Microsoft Fabric Database Mirroring
By Marvin Magdaluyo on May 20, 2024
How does Fabric Mirroring works?
Fabric Mirroring leverages Change Data Capture (CDC) technology to convert data into appropriate Delta tables and store it in OneLake. Initially, a snapshot of the data is created, and subsequently, it is kept synchronized in near real-time with each transaction, whether it involves creating new tables or inserting, updating, or deleting data. The replication process employs intelligent logic to detect changes in the source data, optimizing compute usage by replicating only when necessary. Users have granular control over what data is mirrored into Fabric. Additionally, detailed monitoring provides insights into mirroring operations and the last refresh time of the replica in Fabric OneLake.
Fabric Mirrored Snowflake:
To better simulate Data Warehouse mirroring, I used the AdventureWorks DW Database and loaded it into Snowflake DW. Outlined below are the step-by-step procedures. (See shared drive for the scripts used.)
1. Restore the AdventureWorks Database in SQL Server.
2. From SQL Server, script all the schemas and tables.
3. Create the AdventureWorks Database in Snowflake.
4. Apply the extracted script in Snowflake to create all tables. Consider the following adjustments or you can refer to SnowFlake_Tables_Schemas.sql:
Remove all indexes, as Snowflake uses data clustering.
I used the data type Number instead of Money.
I used the data type Boolean instead of Bit.
I used the data type nvarchar(16777216) instead of nvarchar(max).
I used the data type varbinary (8388608) instead of varbinary (max).
5. Extract all the data from each table using Bulk Copy Protocol (BCP) and write it into CSV files. Although there are various methods to upload and extract data into Snowflake, I used the existing SQL Server tools without downloading any ODBC driver. (See BCP_OUT.txt command)

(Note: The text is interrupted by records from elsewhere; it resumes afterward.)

-- ==== Sys2Proof/Machine/Dispatch.lean ====
section
/-! DEFINITION. One arm for each command: a direct call of its meaning. -/
namespace Sys2Proof.Machine
open Sys2Proof
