/-- R92, R94, R136: the waits. The context goes WAITING with its PC at the wait, its record names what it waits for, and its
deadline is met; a wait whose condition holds already completes at once, WAITE with T cleared. -/
def Obligations.Waits : Prop :=
  (∀ (s : State) (c : CtxId) (i : RRX), let x := s.dev.ctx c; s.dev.runs c (wordsOf i) = true → i.d = 0 → (i.x = true → i.s = 0) →
    Completes s (.waitd c i false 0) c
      (if opB x i = 0 then { x with deadline := 0 }.onward (wordsOf i)
       else { x with state := .waiting, wait := .time, waitX := i.x, rel := .none, waitKind := 1, waitSel := 0, deadline := 0,
                     wakeTime := BitVec.ofNat 48 (s.dev.now + (opB x i).toNat) })) ∧
  (∀ (s : State) (c : CtxId) (i : RRX), let x := s.dev.ctx c; s.dev.runs c 1 = true → i.x = false →
    Completes s (.waitu c i false 0) c
      (if x.rw i.d.toNat ++ x.rw i.s.toNat ≤ s.dev.reed.time then { x with deadline := 0 }.onward 1
       else { x with state := .waiting, wait := .time, waitX := false, rel := .none, waitKind := 1, waitSel := 0, deadline := 0,
                     wakeTime := x.rw i.d.toNat ++ x.rw i.s.toNat })) ∧
  (∀ (s : State) (c : CtxId) (i : RRX) (tmo : Bool), let x := s.dev.ctx c
    s.dev.runs c (wordsOf i) = true → (tmo = false → i.d = 0) → (i.x = true → i.s = 0) → selOk (opB x i).toNat = true →
    s.dev.levelHolds (opB x i).toNat = true →
    ∃ t, exec (.waite c i tmo 0) s = .next t ∧ CtxOnly s t c ∧ (t.dev.ctx c).state = .ready ∧ (t.dev.ctx c).fT = false ∧
      (t.dev.ctx c).pc = x.pc + BitVec.ofNat 24 (wordsOf i) ∧ (t.dev.ctx c).w = x.w ∧ (t.dev.ctx c).deadline = 0) ∧
  (∀ (s : State) (c : CtxId) (i : RRX) (tmo : Bool), let x := s.dev.ctx c
    s.dev.runs c (wordsOf i) = true → (tmo = false → i.d = 0) → (i.x = true → i.s = 0) → selOk (opB x i).toNat = true →
    s.dev.levelHolds (opB x i).toNat = false →
    Completes s (.waite c i tmo 0) c
      { x with state := .waiting, wait := .event tmo, waitX := i.x, rel := .none, waitKind := if tmo then 3 else 2,
               waitSel := opB x i, deadline := 0, wakeTime := if tmo then BitVec.ofNat 48 (s.dev.now + (x.rw i.d.toNat).toNat) else 0 })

6. Load the CSV files into Snowflake. (See Snowflake_File_Format.txt)
7. Set up Microsoft Fabric Mirroring, which took less than 15 minutes, and synchronized all the data.
First step is to create a dedicated Workspace for your Data Warehouse.

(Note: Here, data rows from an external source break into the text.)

/-! peak. -/

@[simp] theorem Dev.peak_units (d : Dev) (f : Fld) (n : Nat) : (d.peak f n).units = d.units := by exact d.upd_units f _
@[simp] theorem Dev.peak_inUse (d : Dev) (f : Fld) (n : Nat) : (d.peak f n).inUse = d.inUse := by exact d.upd_inUse f _
@[simp] theorem Dev.peak_waitGran (d : Dev) (f : Fld) (n : Nat) : (d.peak f n).waitGran = d.waitGran := by exact d.upd_waitGran f _
@[simp] theorem Dev.peak_waitBus (d : Dev) (f : Fld) (n : Nat) : (d.peak f n).waitBus = d.waitBus := by exact d.upd_waitBus f _
@[simp] theorem Dev.peak_serving (d : Dev) (f : Fld) (n : Nat) : (d.peak f n).serving = d.serving := by exact d.upd_serving f _
@[simp] theorem Dev.peak_ports (d : Dev) (f : Fld) (n : Nat) : (d.peak f n).ports = d.ports := by exact d.upd_ports f _
@[simp] theorem Dev.peak_gran (d : Dev) (f : Fld) (n : Nat) : (d.peak f n).gran = d.gran := by exact d.upd_gran f _
@[simp] theorem Dev.peak_ctxs (d : Dev) (f : Fld) (n : Nat) : (d.peak f n).ctxs = d.ctxs := by exact d.upd_ctxs f _
@[simp] theorem Dev.peak_sites (d : Dev) (f : Fld) (n : Nat) : (d.peak f n).sites = d.sites := by exact d.upd_sites f _
@[simp] theorem Dev.peak_chmap (d : Dev) (f : Fld) (n : Nat) : (d.peak f n).chmap = d.chmap := by exact d.upd_chmap f _
@[simp] theorem Dev.peak_ctxCmd (d : Dev) (f : Fld) (n : Nat) : (d.peak f n).ctxCmd = d.ctxCmd := by exact d.upd_ctxCmd f _
@[simp] theorem Dev.peak_icache (d : Dev) (f : Fld) (n : Nat) : (d.peak f n).icache = d.icache := by exact d.upd_icache f _
@[simp] theorem Dev.peak_icacheBusy (d : Dev) (f : Fld) (n : Nat) : (d.peak f n).icacheBusy = d.icacheBusy := by exact d.upd_icacheBusy f _
@[simp] theorem Dev.peak_chans (d : Dev) (f : Fld) (n : Nat) : (d.peak f n).chans = d.chans := by exact d.upd_chans f _
@[simp] theorem Dev.peak_mons (d : Dev) (f : Fld) (n : Nat) : (d.peak f n).mons = d.mons := by exact d.upd_mons f _
@[simp] theorem Dev.peak_pats (d : Dev) (f : Fld) (n : Nat) : (d.peak f n).pats = d.pats := by exact d.upd_pats f _
@[simp] theorem Dev.peak_segw (d : Dev) (f : Fld) (n : Nat) : (d.peak f n).segw = d.segw := by exact d.upd_segw f _
@[simp] theorem Dev.peak_wfms (d : Dev) (f : Fld) (n : Nat) : (d.peak f n).wfms = d.wfms := by exact d.upd_wfms f _
@[simp] theorem Dev.peak_caps (d : Dev) (f : Fld) (n : Nat) : (d.peak f n).caps = d.caps := by exact d.upd_caps f _
@[simp] theorem Dev.peak_tmes (d : Dev) (f : Fld) (n : Nat) : (d.peak f n).tmes = d.tmes := by exact d.upd_tmes f _
@[simp] theorem Dev.peak_mills (d : Dev) (f : Fld) (n : Nat) : (d.peak f n).mills = d.mills := by exact d.upd_mills f _
@[simp] theorem Dev.peak_rasts (d : Dev) (f : Fld) (n : Nat) : (d.peak f n).rasts = d.rasts := by exact d.upd_rasts f _
@[simp] theorem Dev.peak_dmas (d : Dev) (f : Fld) (n : Nat) : (d.peak f n).dmas = d.dmas := by exact d.upd_dmas f _
@[simp] theorem Dev.peak_pcie (d : Dev) (f : Fld) (n : Nat) : (d.peak f n).pcie = d.pcie := by exact d.upd_pcie f _
@[simp] theorem Dev.peak_reed (d : Dev) (f : Fld) (n : Nat) : (d.peak f n).reed = d.reed := by exact d.upd_reed f _
@[simp] theorem Dev.peak_flash (d : Dev) (f : Fld) (n : Nat) : (d.peak f n).flash = d.flash := by exact d.upd_flash f _
@[simp] theorem Dev.peak_cal (d : Dev) (f : Fld) (n : Nat) : (d.peak f n).cal = d.cal := by exact d.upd_cal f _
@[simp] theorem Dev.peak_therm (d : Dev) (f : Fld) (n : Nat) : (d.peak f n).therm = d.therm := by exact d.upd_therm f _
@[simp] theorem Dev.peak_log (d : Dev) (f : Fld) (n : Nat) : (d.peak f n).log = d.log := by exact d.upd_log f _
@[simp] theorem Dev.peak_ucode (d : Dev) (f : Fld) (n : Nat) : (d.peak f n).ucode = d.ucode := by exact d.upd_ucode f _
@[simp] theorem Dev.peak_contain (d : Dev) (f : Fld) (n : Nat) : (d.peak f n).contain = d.contain := by exact d.upd_contain f _
@[simp] theorem Dev.peak_supply (d : Dev) (f : Fld) (n : Nat) : (d.peak f n).supply = d.supply := by exact d.upd_supply f _
@[simp] theorem Dev.peak_jtag (d : Dev) (f : Fld) (n : Nat) : (d.peak f n).jtag = d.jtag := by exact d.upd_jtag f _
@[simp] theorem Dev.peak_boot (d : Dev) (f : Fld) (n : Nat) : (d.peak f n).boot = d.boot := by exact d.upd_boot f _
@[simp] theorem Dev.peak_evcRun (d : Dev) (f : Fld) (n : Nat) : (d.peak f n).evcRun = d.evcRun := by exact d.upd_evcRun f _
@[simp] theorem Dev.peak_judging (d : Dev) (f : Fld) (n : Nat) : (d.peak f n).judging = d.judging := by exact d.upd_judging f _
@[simp] theorem Dev.peak_freeCtr (d : Dev) (f : Fld) (n : Nat) : (d.peak f n).freeCtr = d.freeCtr := by exact d.upd_freeCtr f _
@[simp] theorem Dev.peak_ctx (d : Dev) (f : Fld) (n : Nat) (q : Nat) : (d.peak f n).ctx q = d.ctx q := by simp only [Dev.ctx, Dev.peak_ctxs]
@[simp] theorem Dev.peak_chan (d : Dev) (f : Fld) (n : Nat) (q : Nat) : (d.peak f n).chan q = d.chan q := by simp only [Dev.chan, Dev.peak_chans]
@[simp] theorem Dev.peak_pat (d : Dev) (f : Fld) (n : Nat) (q : Nat) : (d.peak f n).pat q = d.pat q := by simp only [Dev.pat, Dev.peak_pats]
@[simp] theorem Dev.peak_wfm (d : Dev) (f : Fld) (n : Nat) (q : Nat) : (d.peak f n).wfm q = d.wfm q := by simp only [Dev.wfm, Dev.peak_wfms]
@[simp] theorem Dev.peak_cap (d : Dev) (f : Fld) (n : Nat) (q : Nat) : (d.peak f n).cap q = d.cap q := by simp only [Dev.cap, Dev.peak_caps]
@[simp] theorem Dev.peak_tme (d : Dev) (f : Fld) (n : Nat) (q : Nat) : (d.peak f n).tme q = d.tme q := by simp only [Dev.tme, Dev.peak_tmes]
@[simp] theorem Dev.peak_mill (d : Dev) (f : Fld) (n : Nat) (q : Nat) : (d.peak f n).mill q = d.mill q := by simp only [Dev.mill, Dev.peak_mills]
@[simp] theorem Dev.peak_dma (d : Dev) (f : Fld) (n : Nat) (q : Nat) : (d.peak f n).dma q = d.dma q := by simp only [Dev.dma, Dev.peak_dmas]
@[simp] theorem Dev.peak_rast (d : Dev) (f : Fld) (n : Nat) (q : Nat) : (d.peak f n).rast q = d.rast q := by simp only [Dev.rast, Dev.peak_rasts]
@[simp] theorem Dev.peak_box (d : Dev) (f : Fld) (n : Nat) (q : Nat) : (d.peak f n).box q = d.box q := by simp only [Dev.box, Dev.peak_contain]
@[simp] theorem Dev.peak_ustore (d : Dev) (f : Fld) (n : Nat) (q : Nat) : (d.peak f n).ustore q = d.ustore q := by simp only [Dev.ustore, Dev.peak_ucode]
@[simp] theorem Dev.peak_unit (d : Dev) (f : Fld) (n : Nat) (q : Nat) : (d.peak f n).unit q = d.unit q := by simp only [Dev.unit, Dev.peak_units]
@[simp] theorem Dev.peak_byte (d : Dev) (f : Fld) (n : Nat) (q : Nat) : (d.peak f n).byte q = d.byte q := by simp only [Dev.byte, Dev.peak_gran]
@[simp] theorem Dev.peak_site (d : Dev) (f : Fld) (n : Nat) (q : Nat) : (d.peak f n).site q = d.site q := by simp only [Dev.site, Dev.peak_sites]
@[simp] theorem Dev.peak_inSite (d : Dev) (f : Fld) (n : Nat) (q i : Nat) : (d.peak f n).inSite q i = d.inSite q i := by simp only [Dev.inSite, Dev.peak_chmap]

Follow below (Step 1 to 9).
GO TO DATA WAREHOUSE AND CHOOSE MIRRORED SNOWFLAKE > NEW CONNECTION
SUPPLY CONNECTION DETAILS AND SELECT DATABASE ON DROPDOWN
SELECT TABLES TO BE REPLICATED OR AUTOMATICALLY MIRROR ALL TABLES AND CLICK APPLY CHANGES
SELECT MONITOR REPLICATION > VIEW DETAILS
GO TO YOUR WORKSPACE AND CHOOSE SQL ANALYTICS ENDPOINT
What are the Platforms supported?
Currently, the following database are available in preview:
1. Azure Cosmos DB
2. Azure SQL Database
3. Snowflake
You can check all above link for it's Security Considerations, Network Requirements, Limitations, Cost and support.
I was curious about the status of replication when the resource is set to auto suspend or turn off (16 hours). After checking, I was amazed to discover that the replication status remains active.